= Description of the task =
Show each line of the entries below in which the word "path" appears.
══ Information ══
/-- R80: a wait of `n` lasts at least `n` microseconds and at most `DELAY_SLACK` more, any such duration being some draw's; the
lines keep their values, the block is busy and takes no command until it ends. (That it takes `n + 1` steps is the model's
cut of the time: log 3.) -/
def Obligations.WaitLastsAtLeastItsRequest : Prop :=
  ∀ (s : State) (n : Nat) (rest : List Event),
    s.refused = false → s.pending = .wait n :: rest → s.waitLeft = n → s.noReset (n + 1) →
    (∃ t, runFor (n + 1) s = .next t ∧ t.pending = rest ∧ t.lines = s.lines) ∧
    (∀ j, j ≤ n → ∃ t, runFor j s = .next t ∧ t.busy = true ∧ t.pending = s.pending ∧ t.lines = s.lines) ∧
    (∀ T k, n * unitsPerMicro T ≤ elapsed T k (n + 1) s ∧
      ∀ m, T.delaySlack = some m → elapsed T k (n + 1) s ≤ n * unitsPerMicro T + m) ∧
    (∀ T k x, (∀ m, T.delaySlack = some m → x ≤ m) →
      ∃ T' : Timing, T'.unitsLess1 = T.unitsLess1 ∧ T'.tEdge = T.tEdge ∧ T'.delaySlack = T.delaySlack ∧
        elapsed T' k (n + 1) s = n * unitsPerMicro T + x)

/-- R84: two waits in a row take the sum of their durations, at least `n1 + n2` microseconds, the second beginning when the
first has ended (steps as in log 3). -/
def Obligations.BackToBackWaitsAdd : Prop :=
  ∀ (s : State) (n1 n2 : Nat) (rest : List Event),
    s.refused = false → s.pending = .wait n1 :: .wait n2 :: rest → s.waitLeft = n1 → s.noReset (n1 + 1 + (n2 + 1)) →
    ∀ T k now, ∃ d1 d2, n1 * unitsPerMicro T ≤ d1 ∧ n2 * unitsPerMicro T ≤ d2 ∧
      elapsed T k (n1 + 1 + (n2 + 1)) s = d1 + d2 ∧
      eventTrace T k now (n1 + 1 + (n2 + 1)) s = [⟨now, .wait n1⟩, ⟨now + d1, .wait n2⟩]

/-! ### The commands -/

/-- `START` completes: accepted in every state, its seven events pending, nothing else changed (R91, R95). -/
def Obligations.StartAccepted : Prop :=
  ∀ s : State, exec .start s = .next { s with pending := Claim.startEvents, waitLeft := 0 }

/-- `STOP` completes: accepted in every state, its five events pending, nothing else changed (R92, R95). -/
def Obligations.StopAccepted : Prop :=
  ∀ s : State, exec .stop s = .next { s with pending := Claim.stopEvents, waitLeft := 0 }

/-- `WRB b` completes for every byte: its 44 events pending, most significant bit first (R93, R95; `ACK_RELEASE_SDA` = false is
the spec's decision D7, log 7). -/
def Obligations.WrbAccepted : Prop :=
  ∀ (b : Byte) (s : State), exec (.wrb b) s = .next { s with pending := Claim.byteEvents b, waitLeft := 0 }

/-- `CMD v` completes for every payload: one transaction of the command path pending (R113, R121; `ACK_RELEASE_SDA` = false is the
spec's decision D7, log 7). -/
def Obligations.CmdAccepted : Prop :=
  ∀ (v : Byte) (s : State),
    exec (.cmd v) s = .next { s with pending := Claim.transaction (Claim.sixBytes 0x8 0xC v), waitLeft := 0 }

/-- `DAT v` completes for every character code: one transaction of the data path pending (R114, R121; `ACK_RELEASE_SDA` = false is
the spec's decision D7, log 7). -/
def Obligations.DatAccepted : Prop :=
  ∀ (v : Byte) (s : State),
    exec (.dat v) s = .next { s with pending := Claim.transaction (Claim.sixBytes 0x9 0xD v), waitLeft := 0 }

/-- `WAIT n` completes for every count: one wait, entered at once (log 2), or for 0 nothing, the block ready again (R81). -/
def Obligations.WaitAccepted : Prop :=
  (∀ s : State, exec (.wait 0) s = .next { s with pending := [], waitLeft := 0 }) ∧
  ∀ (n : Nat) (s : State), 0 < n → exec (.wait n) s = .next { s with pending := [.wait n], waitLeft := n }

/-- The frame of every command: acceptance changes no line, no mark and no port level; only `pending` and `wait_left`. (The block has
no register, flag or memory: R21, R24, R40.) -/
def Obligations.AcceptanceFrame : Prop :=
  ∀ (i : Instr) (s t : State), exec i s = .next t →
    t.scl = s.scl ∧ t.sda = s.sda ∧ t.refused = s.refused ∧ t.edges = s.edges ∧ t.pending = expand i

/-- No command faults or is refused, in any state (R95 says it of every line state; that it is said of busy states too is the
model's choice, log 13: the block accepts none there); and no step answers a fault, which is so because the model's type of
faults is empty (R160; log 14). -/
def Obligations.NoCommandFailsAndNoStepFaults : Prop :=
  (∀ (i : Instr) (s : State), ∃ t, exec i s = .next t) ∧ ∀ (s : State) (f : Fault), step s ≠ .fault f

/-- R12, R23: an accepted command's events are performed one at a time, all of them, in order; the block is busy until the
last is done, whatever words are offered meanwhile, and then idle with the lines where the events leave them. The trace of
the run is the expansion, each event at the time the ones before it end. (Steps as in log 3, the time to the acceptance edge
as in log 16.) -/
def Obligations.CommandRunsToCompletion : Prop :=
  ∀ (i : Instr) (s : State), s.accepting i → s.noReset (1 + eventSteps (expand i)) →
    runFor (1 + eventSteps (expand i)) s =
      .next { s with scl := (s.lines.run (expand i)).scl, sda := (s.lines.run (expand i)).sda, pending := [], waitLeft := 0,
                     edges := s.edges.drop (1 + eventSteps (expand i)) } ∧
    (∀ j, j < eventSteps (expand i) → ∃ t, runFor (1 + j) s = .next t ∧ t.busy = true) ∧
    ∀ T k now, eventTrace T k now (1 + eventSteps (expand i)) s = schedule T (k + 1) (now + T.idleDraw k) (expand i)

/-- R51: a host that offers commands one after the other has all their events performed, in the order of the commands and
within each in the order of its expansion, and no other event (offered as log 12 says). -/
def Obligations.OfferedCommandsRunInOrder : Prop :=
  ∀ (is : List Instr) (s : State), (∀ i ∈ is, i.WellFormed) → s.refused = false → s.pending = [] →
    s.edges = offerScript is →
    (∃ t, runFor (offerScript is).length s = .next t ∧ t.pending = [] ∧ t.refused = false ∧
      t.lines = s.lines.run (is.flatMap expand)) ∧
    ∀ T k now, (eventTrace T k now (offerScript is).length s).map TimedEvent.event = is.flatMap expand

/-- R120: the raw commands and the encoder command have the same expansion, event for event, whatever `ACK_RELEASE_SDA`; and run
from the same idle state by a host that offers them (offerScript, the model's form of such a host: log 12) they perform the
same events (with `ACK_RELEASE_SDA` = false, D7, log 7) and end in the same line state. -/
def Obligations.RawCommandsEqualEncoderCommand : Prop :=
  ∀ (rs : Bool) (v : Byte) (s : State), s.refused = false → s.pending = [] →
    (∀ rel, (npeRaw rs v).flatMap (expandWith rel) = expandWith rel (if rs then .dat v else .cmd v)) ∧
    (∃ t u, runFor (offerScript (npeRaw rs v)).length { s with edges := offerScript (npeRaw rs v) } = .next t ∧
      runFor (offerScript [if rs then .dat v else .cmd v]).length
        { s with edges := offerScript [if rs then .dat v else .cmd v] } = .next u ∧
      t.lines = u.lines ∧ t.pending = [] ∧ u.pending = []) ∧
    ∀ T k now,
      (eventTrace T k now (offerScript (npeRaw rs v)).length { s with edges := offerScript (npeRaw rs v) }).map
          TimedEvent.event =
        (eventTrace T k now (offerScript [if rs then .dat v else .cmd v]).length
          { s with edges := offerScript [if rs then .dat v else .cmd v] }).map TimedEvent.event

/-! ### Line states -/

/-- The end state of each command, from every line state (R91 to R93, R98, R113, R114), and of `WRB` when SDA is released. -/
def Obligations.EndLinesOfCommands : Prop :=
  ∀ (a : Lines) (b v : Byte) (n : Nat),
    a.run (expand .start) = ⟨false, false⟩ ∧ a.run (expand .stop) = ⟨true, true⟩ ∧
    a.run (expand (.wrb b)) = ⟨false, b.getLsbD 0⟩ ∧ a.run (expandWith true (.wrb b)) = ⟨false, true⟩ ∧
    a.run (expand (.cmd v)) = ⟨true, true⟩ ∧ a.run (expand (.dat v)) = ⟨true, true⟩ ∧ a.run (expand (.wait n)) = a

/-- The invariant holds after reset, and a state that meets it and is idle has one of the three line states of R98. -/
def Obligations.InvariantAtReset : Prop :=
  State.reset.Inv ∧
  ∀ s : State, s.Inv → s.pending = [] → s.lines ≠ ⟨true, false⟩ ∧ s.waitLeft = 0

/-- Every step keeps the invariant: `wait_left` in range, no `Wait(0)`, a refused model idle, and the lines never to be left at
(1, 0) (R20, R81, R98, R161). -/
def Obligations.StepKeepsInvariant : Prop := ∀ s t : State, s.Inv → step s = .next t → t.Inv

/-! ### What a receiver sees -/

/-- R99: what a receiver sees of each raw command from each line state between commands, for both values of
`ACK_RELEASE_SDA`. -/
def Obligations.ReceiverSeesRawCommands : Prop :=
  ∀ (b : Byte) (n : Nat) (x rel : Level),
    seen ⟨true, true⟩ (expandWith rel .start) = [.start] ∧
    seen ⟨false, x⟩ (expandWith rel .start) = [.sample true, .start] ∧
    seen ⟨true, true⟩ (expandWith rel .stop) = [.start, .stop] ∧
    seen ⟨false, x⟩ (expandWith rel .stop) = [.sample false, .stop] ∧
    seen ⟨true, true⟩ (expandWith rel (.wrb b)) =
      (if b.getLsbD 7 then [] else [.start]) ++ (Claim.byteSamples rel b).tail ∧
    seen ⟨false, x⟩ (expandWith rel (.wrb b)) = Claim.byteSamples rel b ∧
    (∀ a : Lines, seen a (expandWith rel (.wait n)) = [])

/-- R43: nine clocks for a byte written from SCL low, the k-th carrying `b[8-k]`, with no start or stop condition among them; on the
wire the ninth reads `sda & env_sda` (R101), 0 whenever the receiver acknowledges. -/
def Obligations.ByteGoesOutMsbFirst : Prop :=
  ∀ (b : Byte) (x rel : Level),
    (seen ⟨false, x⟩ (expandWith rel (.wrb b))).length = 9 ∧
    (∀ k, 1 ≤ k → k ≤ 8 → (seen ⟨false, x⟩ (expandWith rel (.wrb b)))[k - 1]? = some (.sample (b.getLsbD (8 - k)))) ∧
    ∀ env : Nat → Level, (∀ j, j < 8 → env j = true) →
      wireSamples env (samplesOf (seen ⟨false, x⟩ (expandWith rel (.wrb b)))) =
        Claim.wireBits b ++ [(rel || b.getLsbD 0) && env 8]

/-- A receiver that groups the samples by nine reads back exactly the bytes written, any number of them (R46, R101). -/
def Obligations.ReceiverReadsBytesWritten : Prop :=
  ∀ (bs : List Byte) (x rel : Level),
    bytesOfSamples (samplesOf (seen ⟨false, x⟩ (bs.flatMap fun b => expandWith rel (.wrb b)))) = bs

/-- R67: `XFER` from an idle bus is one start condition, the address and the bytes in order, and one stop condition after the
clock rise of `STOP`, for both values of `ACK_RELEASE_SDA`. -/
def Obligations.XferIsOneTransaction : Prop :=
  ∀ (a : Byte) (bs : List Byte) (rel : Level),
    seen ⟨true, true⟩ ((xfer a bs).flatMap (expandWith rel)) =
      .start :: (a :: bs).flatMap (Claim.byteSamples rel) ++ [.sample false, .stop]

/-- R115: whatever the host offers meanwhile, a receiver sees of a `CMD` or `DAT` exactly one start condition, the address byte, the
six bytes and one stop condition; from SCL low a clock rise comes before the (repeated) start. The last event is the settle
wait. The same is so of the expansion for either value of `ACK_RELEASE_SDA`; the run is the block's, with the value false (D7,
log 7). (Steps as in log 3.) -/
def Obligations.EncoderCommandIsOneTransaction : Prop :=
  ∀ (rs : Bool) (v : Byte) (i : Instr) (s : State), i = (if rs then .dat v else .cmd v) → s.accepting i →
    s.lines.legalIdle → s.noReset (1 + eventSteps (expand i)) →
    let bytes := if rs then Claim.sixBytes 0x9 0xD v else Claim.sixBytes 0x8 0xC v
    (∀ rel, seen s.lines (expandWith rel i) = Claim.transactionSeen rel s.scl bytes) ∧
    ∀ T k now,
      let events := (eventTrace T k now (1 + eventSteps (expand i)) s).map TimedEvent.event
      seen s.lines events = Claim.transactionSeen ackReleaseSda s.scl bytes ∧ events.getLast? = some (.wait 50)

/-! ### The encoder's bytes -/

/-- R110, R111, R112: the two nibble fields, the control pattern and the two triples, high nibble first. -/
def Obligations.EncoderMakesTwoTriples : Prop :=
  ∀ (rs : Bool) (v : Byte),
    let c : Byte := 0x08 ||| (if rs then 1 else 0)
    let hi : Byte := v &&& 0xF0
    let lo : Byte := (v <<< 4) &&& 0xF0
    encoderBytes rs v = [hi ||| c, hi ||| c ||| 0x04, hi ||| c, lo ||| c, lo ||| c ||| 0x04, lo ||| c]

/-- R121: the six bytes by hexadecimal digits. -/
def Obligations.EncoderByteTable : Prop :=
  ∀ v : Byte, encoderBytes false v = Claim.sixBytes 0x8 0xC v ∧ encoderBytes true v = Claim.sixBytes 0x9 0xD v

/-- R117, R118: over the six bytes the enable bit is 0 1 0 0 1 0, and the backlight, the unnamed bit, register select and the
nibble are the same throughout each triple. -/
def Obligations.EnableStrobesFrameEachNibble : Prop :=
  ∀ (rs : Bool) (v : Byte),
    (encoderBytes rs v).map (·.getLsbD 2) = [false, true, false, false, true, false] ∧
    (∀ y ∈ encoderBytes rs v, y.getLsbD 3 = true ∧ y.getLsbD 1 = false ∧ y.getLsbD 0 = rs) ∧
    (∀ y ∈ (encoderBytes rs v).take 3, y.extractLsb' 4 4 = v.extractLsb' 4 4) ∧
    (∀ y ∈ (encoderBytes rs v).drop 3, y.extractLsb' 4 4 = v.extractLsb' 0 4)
═══
══ Information ══
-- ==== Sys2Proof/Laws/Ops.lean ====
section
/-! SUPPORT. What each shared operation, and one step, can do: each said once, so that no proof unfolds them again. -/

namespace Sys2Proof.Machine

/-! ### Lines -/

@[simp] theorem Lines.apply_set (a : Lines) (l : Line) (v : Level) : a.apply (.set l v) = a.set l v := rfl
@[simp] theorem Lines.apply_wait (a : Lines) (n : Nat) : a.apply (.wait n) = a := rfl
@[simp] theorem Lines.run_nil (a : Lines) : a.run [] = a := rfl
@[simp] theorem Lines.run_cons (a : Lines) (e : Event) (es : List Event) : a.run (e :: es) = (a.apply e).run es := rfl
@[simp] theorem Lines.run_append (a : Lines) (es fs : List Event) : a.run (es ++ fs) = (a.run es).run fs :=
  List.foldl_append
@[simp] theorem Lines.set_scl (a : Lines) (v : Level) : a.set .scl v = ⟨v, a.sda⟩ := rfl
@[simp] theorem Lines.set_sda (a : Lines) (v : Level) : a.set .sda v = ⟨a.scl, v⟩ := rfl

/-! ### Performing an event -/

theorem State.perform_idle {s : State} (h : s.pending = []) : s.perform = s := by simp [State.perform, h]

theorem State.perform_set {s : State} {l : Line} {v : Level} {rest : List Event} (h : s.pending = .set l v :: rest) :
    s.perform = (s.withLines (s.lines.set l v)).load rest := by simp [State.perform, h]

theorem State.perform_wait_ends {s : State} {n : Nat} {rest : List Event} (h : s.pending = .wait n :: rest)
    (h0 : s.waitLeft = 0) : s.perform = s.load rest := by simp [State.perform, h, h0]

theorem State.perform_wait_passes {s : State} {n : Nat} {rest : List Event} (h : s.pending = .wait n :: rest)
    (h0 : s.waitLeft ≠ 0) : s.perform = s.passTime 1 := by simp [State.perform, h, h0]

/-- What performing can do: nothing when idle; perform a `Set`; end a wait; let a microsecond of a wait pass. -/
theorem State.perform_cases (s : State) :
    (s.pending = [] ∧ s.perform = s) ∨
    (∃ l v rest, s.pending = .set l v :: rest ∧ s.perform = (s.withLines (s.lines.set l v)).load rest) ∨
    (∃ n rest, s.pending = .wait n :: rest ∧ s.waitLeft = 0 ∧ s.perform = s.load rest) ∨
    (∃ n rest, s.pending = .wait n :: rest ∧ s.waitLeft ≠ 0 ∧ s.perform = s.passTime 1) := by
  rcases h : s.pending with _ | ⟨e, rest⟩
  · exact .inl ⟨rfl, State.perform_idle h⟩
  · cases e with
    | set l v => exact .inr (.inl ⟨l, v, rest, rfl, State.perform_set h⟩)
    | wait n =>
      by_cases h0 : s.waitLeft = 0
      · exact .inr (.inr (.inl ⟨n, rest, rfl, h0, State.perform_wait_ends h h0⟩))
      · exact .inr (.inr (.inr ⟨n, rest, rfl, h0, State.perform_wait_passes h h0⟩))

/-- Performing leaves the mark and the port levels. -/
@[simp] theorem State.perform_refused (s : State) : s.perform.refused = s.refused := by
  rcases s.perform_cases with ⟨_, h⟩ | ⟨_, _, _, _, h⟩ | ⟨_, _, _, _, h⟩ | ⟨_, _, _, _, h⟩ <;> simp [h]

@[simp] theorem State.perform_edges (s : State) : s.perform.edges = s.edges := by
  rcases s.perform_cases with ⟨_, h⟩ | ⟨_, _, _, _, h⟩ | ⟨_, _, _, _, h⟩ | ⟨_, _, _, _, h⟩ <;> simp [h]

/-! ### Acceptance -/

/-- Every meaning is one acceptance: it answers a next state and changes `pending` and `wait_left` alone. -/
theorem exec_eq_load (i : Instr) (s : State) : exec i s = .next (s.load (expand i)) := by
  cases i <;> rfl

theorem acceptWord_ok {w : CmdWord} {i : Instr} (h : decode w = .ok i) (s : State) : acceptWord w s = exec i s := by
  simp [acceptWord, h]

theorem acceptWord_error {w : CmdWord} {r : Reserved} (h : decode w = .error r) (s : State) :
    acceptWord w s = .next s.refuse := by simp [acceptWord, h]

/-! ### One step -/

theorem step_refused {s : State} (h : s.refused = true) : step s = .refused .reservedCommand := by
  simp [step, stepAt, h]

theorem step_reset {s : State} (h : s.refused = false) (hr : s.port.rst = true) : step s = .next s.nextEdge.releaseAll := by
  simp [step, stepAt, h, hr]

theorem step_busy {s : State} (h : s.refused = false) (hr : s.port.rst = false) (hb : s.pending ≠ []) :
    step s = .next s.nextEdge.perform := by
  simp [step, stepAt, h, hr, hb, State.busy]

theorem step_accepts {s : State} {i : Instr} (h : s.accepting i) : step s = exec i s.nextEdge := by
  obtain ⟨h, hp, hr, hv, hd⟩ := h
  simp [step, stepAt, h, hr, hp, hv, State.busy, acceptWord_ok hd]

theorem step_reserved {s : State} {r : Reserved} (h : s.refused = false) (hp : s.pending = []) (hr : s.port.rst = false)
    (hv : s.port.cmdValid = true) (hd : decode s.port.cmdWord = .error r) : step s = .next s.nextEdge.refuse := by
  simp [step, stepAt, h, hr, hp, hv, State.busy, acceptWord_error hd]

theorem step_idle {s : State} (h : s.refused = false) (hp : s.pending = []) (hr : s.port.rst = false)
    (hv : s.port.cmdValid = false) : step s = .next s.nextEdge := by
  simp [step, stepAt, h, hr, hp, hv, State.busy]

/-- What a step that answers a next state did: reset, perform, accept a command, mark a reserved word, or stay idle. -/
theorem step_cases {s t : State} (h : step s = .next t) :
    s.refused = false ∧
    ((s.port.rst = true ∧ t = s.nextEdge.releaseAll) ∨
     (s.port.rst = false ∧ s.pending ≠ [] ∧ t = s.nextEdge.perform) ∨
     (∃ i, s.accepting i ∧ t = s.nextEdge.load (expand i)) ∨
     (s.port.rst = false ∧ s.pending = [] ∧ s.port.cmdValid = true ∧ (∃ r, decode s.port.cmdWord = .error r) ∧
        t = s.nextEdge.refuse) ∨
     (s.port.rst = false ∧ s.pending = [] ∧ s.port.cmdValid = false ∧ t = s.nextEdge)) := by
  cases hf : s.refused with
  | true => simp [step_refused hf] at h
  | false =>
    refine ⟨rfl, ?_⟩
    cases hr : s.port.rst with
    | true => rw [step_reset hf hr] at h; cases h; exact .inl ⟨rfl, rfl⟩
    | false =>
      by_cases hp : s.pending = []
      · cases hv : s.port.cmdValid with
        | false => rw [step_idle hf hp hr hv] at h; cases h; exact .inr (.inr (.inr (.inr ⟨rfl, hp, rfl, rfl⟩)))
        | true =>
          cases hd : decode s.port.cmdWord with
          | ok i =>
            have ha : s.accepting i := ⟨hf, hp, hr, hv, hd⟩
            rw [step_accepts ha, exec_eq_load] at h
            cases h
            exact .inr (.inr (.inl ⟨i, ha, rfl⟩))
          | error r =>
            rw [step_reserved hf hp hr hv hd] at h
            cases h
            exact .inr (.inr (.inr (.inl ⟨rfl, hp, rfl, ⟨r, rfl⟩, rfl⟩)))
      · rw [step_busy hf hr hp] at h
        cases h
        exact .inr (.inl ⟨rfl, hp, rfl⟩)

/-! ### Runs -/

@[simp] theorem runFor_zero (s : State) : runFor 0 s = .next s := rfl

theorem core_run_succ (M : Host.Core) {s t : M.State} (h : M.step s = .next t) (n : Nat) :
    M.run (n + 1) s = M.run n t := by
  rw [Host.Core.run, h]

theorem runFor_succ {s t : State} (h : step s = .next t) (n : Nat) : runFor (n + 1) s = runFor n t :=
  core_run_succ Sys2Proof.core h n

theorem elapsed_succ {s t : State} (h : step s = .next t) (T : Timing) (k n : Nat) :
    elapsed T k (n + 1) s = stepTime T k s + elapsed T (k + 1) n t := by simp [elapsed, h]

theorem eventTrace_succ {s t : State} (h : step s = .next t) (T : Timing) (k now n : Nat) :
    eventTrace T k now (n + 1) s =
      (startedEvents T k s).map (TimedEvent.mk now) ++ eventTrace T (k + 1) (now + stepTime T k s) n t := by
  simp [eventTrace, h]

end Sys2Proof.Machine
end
═══
= Response below =
/-- `CMD v` completes for every payload: one transaction of the command path pending (R113, R121; `ACK_RELEASE_SDA` = false is the
/-- `DAT v` completes for every character code: one transaction of the data path pending (R114, R121; `ACK_RELEASE_SDA` = false is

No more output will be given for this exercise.